Страх вот кто первым богов сотворил. Я эти обманы
ныне прощу. Но когда под первые трубные зовы
будем мы пить враждебный Исмен шеломом и Дирку,
ты мне навстречу тогда, готовому броситься в битву,
не попадайся, прошу, и, увидев жилу иль птицу,
не отлагай начало войны: пусть инфула эта
сгинет тогда, и с ней безумье страшащего Феба.
Там жрецом буду я и те, что со мною готовы
впасть в исступленье борьбы». И тут же грянул могучий
670 гром одобренья, до звезд необъятным взлетающий гулом,
словно бегущий поток, когда его бодростью полнят
вешний Зефир и холмы, лишенные плотного хлада:
если он вышел в луга, то против него загражденья
тщетны, и гулко гудят увлеченные вихрем жилища,
пастбища, скот, пастухи, пока он, бесчинный, не встанет
и, уступая холмам, не найдет берегов в их преграде.
Оные споры вождей наступившая ночь прекратила.
Но не сумела снести равнодушно стенаний супруга
Аргия: всею душой не чужой соболезнуя скорби,
680 так, как была, не прибрав волос, висящих клоками,
и от рыданий ланит не омыв, к высоким чертогам
достопочтенного шла отца, и, к груди прижимая,
деду малютку несла, Фессандра. Уж ночь отступает,
близится новый восход. С Возка Медведица только
смотрит завистливо вслед в Океан убегающим звездам.
Аргия входит и, пав пред великим родителем, молвит:
«Знаешь и сам ты, отец, о чем умолять со слезами
ночью на этот порог я пришла без скорбного мужа,
что же скрывать? Но, отец, тобою и божьим законом
690 брака клянусь, что не он, но тоска неусыпная гонит.
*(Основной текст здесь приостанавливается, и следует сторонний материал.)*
/-- The arrival check of a home (R294): true when the access is rejected with STALE_GEN. Host
bridges and Xaold ports make no check. -/
def staleAt (s : State) (home : Nat) : GenTag → Bool
  | none => false
  | some (asid, g) =>
    decide (home < 1024) &&
      (let e := genEntry s home asid
       !genV e || hgen e != g)

/-- The capability entry of a slot at a tile (R377). -/
def capEntry (s : State) (t slot : Nat) : Nat := tableWord s t (0x1E0000 + 4 * slot) 4

/-- Why a handle does not serve: no valid slot with the right, or a stale generation (R216,
R377). `bit` is the right's bit. -/
inductive HandleError where
  | capability
  | stale
  deriving DecidableEq, Repr

/-- Checks a handle at a tile. -/
def checkHandle (s : State) (t slot gen bit : Nat) : Option HandleError :=
  let e := capEntry s t slot
  if slot = 0 || !e.testBit 31 || !e.testBit bit then some .capability
  else if nfld e 0 8 ≠ gen then some .stale
  else none

/-- The bytes of a remap entry (R373). -/
def remapWord (r : Remap) : Nat :=
  2 ^ 32 * r.last + 2 ^ 31 * r.busy.toNat + 2 ^ 30 * r.v.toNat + 2 ^ 10 * r.layer + r.slot

/-- The tile (x, y) lies in a launch's rectangle (R47). -/
def inRect (rec : List Byte) (t : Nat) : Bool :=
  let x0 := natAt rec 0 1
  let y0 := natAt rec 1 1
  let sz := natAt rec 2 1
  decide (x0 ≤ tileX t ∧ tileX t < x0 + 2 ^ (sz % 8) ∧ y0 ≤ tileY t ∧ tileY t < y0 + 2 ^ (sz / 16 % 8))

/-- The launch whose handler block has index `k` on a tile (R376). -/
def blockOwner (s : State) (t k : Nat) : Option (Nat × Launch) :=
  s.launches.find? (fun e => tabFind e.2.blocks t == some k)

/-- A byte of the table area as LDX reads it (R369). -/
def tableByte (s : State) (t off : Nat) : Byte :=
  if off < 0x1E0C00 then memGet s.mem (keyScratch t off)
  else if off < 0x1E0C10 then s.routes.getD (off % 16) 0
  else if 0x1E1000 ≤ off ∧ off < 0x1E2000 then
    match blockOwner s t (off / 256 % 16) with
    | none => 0
    | some (slot, l) =>
      let j := off % 256
      if j < 128 then l.desc.getD j 0
      else if j < 132 then (bytesLE 4 (2 ^ 31 + slot)).getD (j % 128) 0
      else 0
  else if 0x1E2000 ≤ off ∧ off < 0x1E2200 then
    let e := ((s.tileMap.getD (stackOf t) []).getD (off / 2 % 256) 0).toNat
    (bytesLE 2 e).getD (off % 2) 0
  else if 0x1F0000 ≤ off then
    (bytesLE 8 (remapWord (remapOf (s.tile t) (off / 8 % 8192)))).getD (off % 8) 0
  else 0

/-- `n` bytes of the table area. -/
def tableBytes (s : State) (t off : Nat) : Nat → List Byte
  | 0 => []
  | n + 1 => tableByte s t off :: tableBytes s t (off + 1) n

/-- An STX of bytes to the table area (R369, R372, R373, R377): capability and generation
entries take them with reserved bits kept zero and slot 0 never valid; a remap entry takes V
alone; every other item ignores writes. -/
def tableWrite (s : State) (t off : Nat) (bs : List Byte) : State :=
  if off < 0x1E0400 then
    let e := off / 4 % 256
    let b := overlay (memRead s.mem (keyScratch t (off / 8 * 8)) 8) (off / 8 * 8) off bs
    let fix := fun (slot v : Nat) =>
      let v1 := v &&& 0x8EFF00FF
      if slot = 0 then v1 % 2 ^ 31 else v1
    let e0 := e / 2 * 2
    let w := fix e0 (natAt b 0 4) + 2 ^ 32 * fix (e0 + 1) (natAt b 4 4)
    { s with mem := memWrite s.mem (keyScratch t (off / 8 * 8)) (bytesLE 8 w) }
  else if off < 0x1E0C00 then
    let b := overlay (memRead s.mem (keyScratch t (off / 8 * 8)) 8) (off / 8 * 8) off bs
    let w := bytesLE 8 (natLE b &&& 0xFFFF9FFFFFFFF000)
    { s with mem := memWrite s.mem (keyScratch t (off / 8 * 8)) w }
  else if 0x1F0000 ≤ off then
    let p := off / 8 % 8192
    let r := remapOf (s.tile t) p
    let b := overlay (bytesLE 8 (remapWord r)) (off / 8 * 8) off bs
    s.modTile t (fun x => { x with remap := tabSet x.remap p { r with v := (natLE b).testBit 30 } })
  else s

/-- The context, by its index in its tile, that has frame, window and stack number `i` of the tile
(R31; DESIGN CHOICE, log 10). -/
def placeHolder (s : State) (t i : Nat) : Nat :=
  match s.ctxs.find? (fun e => decide (e.1 < numCtxs) && e.2.place == 16 * t + i) with
  | some e => e.1 % 16
  | none => i

/-- Whether page `k` of stack number `i` of a tile is allocated: mapped for an activation (R140). -/
def stackAllocated (s : State) (t i k : Nat) : Bool :=
  s.ctxs.any (fun e => decide (e.1 < numCtxs) && e.2.place == 16 * t + i && !e.2.isTwin && e.2.act != 0 &&
    decide (k < e.2.mapped))

/-- The owner tag that the runtime has given the line of a key when it allocated it (R31, R253, R369;
DESIGN CHOICE, log 4): after boot, frames, stack windows and allocated stack pages name their context and
the table area is the system's. -/
def tagDefault (s : State) (k : Nat) : Nat :=
  let t := homeTile k
  let off := keyOff k
  if !s.booted then 0
  else if isScratch k then
    if Config.tableArea ≤ off then 0xC00
    else if Config.windowBase ≤ off then 0x400 + placeHolder s t (off / 4096 % 16)
    else 0
  else if isVault k then
    let q := 8191 - keyLpn k
    if stackAllocated s t (q % 16) (q / 16) then 0x400 + placeHolder s t (q % 16) else 0
  else 0

/-- The owner tag of the line of a key (R253): what STX.TAG wrote, else the runtime's. -/
def ownerTag (s : State) (k : Nat) : Nat :=
  tabGet (tagDefault s k) (s.tile (homeTile k)).tags (k / 128)

/-! ### Event counters, performance counters and the error log -/

/-- Adds one to element `i` of a counter list, modulo 2^64 (R396). -/
def bump (l : List Nat) (i : Nat) : List Nat := l.set i ((l.getD i 0 + 1) % 2 ^ 64)

/-- Counts an event at a tile (R396). -/
def countEvent (s : State) (t i : Nat) : State := s.modTile t (fun x => { x with evc := bump x.evc i })

/-- The TILE field of a report: x in [4:0], y in [12:8] (R413). -/
def tileField (t : Nat) : Nat := tileX t + tileY t * 256

/-- A 64-byte error-log entry with the kill report's layout (R413, R422). -/
def logEntry (kind cause tile ctx flags lslot fwd drop lost pc addr code cycle : Nat) : List Byte :=
  bytesLE 2 kind ++ bytesLE 2 cause ++ bytesLE 2 (tileField tile) ++ bytesLE 1 ctx ++
  bytesLE 1 flags ++ bytesLE 2 lslot ++ bytesLE 2 0 ++ bytesLE 4 fwd ++ bytesLE 4 drop ++
  bytesLE 4 lost ++ bytesLE 8 pc ++ bytesLE 8 addr ++ bytesLE 8 code ++ bytesLE 8 cycle ++
  bytesLE 8 0

/-- An entry is posted: it waits at its source until the log takes it (R27, R422). -/
def postLog (s : State) (e : List Byte) : State :=
  { s with mgmt := { s.mgmt with logWait := s.mgmt.logWait ++ [e] } }

/-- Posts an entry that names a tile, an address and a code. -/
def logAt (s : State) (kind cause t lslot addr code : Nat) : State :=
  postLog s (logEntry kind cause t 0 0 lslot 0 0 0 0 addr code s.cycle)

/-! ### Injection (R429) -/

/-- Whether an armed injection of a kind selects a place. -/
def injHits (s : State) (kind x y : Nat) : Bool :=
  let w := s.mgmt.inject
  w.getLsbD 63 && fld w 60 3 == kind && fld w 50 5 == y && fld w 45 5 == x

/-- Whether the armed injection also inverts BIT + 1. -/
def injDbl (s : State) : Bool := s.mgmt.inject.getLsbD 59

/-- The CODE of an entry that names a row (R249). -/
def rowCode (r : Row) : Nat := r.layer + 2 ^ 8 * r.bank + 2 ^ 16 * r.row

/-- The retired rows of a row's bank. -/
def bankRetired (x : Tile) (r : Row) : List (Row × Nat) :=
  x.retired.filter (fun y => y.1.layer == r.layer && y.1.bank == r.bank)

/-- The spare row that takes the place of a row: the lowest of its bank that holds none (DESIGN CHOICE, log
83). -/
def nextSpare (x : Tile) (r : Row) : Nat :=
  ((List.range 16).find? (fun k => !(bankRetired x r).any (fun y => y.2 == k))).getD 0

/-- Starts the retirement of a row with four corrected errors, when none is under way and no swap
holds its page (R249). Without a spare the row stays, which is logged. -/
def startRepair (s : State) (t : Nat) : State :=
  let x := s.tile t
  match x.repair, x.corrected.find? (fun e => decide (4 ≤ e.2) &&
      !(remapOf x (pageInSlot x e.1.layer (e.1.row / 2))).busy) with
  | none, some (r, _) =>
    if 16 ≤ (bankRetired x r).length then
      logAt (s.setTile t { x with corrected := x.corrected.filter (fun e => e.1 != r) }) 7 1 t 0 0 (rowCode r)
    else s.setTile t { x with repair := some r }
  | _, _ => s

/-- A corrected error is counted (R252), that of a vault row towards its retirement (R249). -/
def countCorrected (s : State) (t k : Nat) : State :=
  let x := { s.tile t with fixes := (s.tile t).fixes + 1 }
  if isVault k then
    let r := rowOf s k
    let l := if x.corrected.any (fun e => e.1 == r) then
        x.corrected.map (fun e => if e.1 = r then (r, e.2 + 1) else e)
      else x.corrected ++ [(r, 1)]
    startRepair (s.setTile t { x with corrected := l }) t
  else s.setTile t x

/-- Whether the next corrected error of a vault row is the fourth: its retirement logs the row (R249). -/
def fourthError (s : State) (t k : Nat) : Bool :=
  isVault k && (s.tile t).corrected.any (fun e => e.1 == rowOf s k && e.2 == 3)

/-- A corrected error is counted and logged (R252). The one that begins a retirement is logged by the
entry of kind 0x07 that names its row (R249, R438; DEDUCED, log 82). -/
def logCorrected (s : State) (t k addr : Nat) : State :=
  countCorrected (if fourthError s t k then s else logAt s 0x0C 0 t 0 addr 0) t k

/-- One firing: logged, counted, and ARM clears after COUNT + 1 firings. A single inverted bit of a
scratchpad word or vault sector is a corrected error. -/
def injFire (s : State) (t addr : Nat) : State :=
  let w := s.mgmt.inject
  let n := fld w 55 4
  let w' := if n = 0 then putFld w 63 1 0 else putFld w 55 4 (n - 1)
  let s1 := logAt { s with mgmt := { s.mgmt with inject := w' } } 0x0B 0 t 0 addr w.toNat
  if fld w 60 3 < 2 && !w.getLsbD 59 then countCorrected s1 t addr else s1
Лишь прозвучал гименей и Юнона недобрая факел
слева зажгла, с тех пор наготове рыданья, а слезы
мой возмущают покой. Но этого страха пред тигром,
этого перед скалой подводною ужаса в сердце
мне не снести: а спасти и можешь, и право имеешь
ты лишь один. Начни же войну, отец, ты ведь видишь:
жалок поверженный зять, а это изгнанника отпрыск,
видишь, отец, и ему стыдиться родителя! Где же
гостеприимство твое и сведенные богом десницы?!
700 Это ведь он подарок судеб, обет Аполлона:
я не пыталась украсть Венеры огонь потаенный,
факел, зажженный грехом, но твою досточтимую волю,
просьбу почтила твою. Так мне ли скорбящего пени
жестокосердно презреть? Не знает отец безупречный,
сколько у верной жены любви к супругу в несчастье!
Скорбная, ныне прошу о грозном и горестном даре,
даре, сулящем и страх, и страданье Но ежели скорбный
день разлучит меня с ним, и хриплые трубы прикажут
выступить войску, и вы заблещете златом свирепым,
710 горе, но, милый отец, как бы снова просить не пришлось мне!..»
Дочери губы ловя на лице увлажненном, родитель:
«Нет, родная, тебя не виню за жалобы эти,
страхи отбрось, ты вправе просить и не ведать отказа.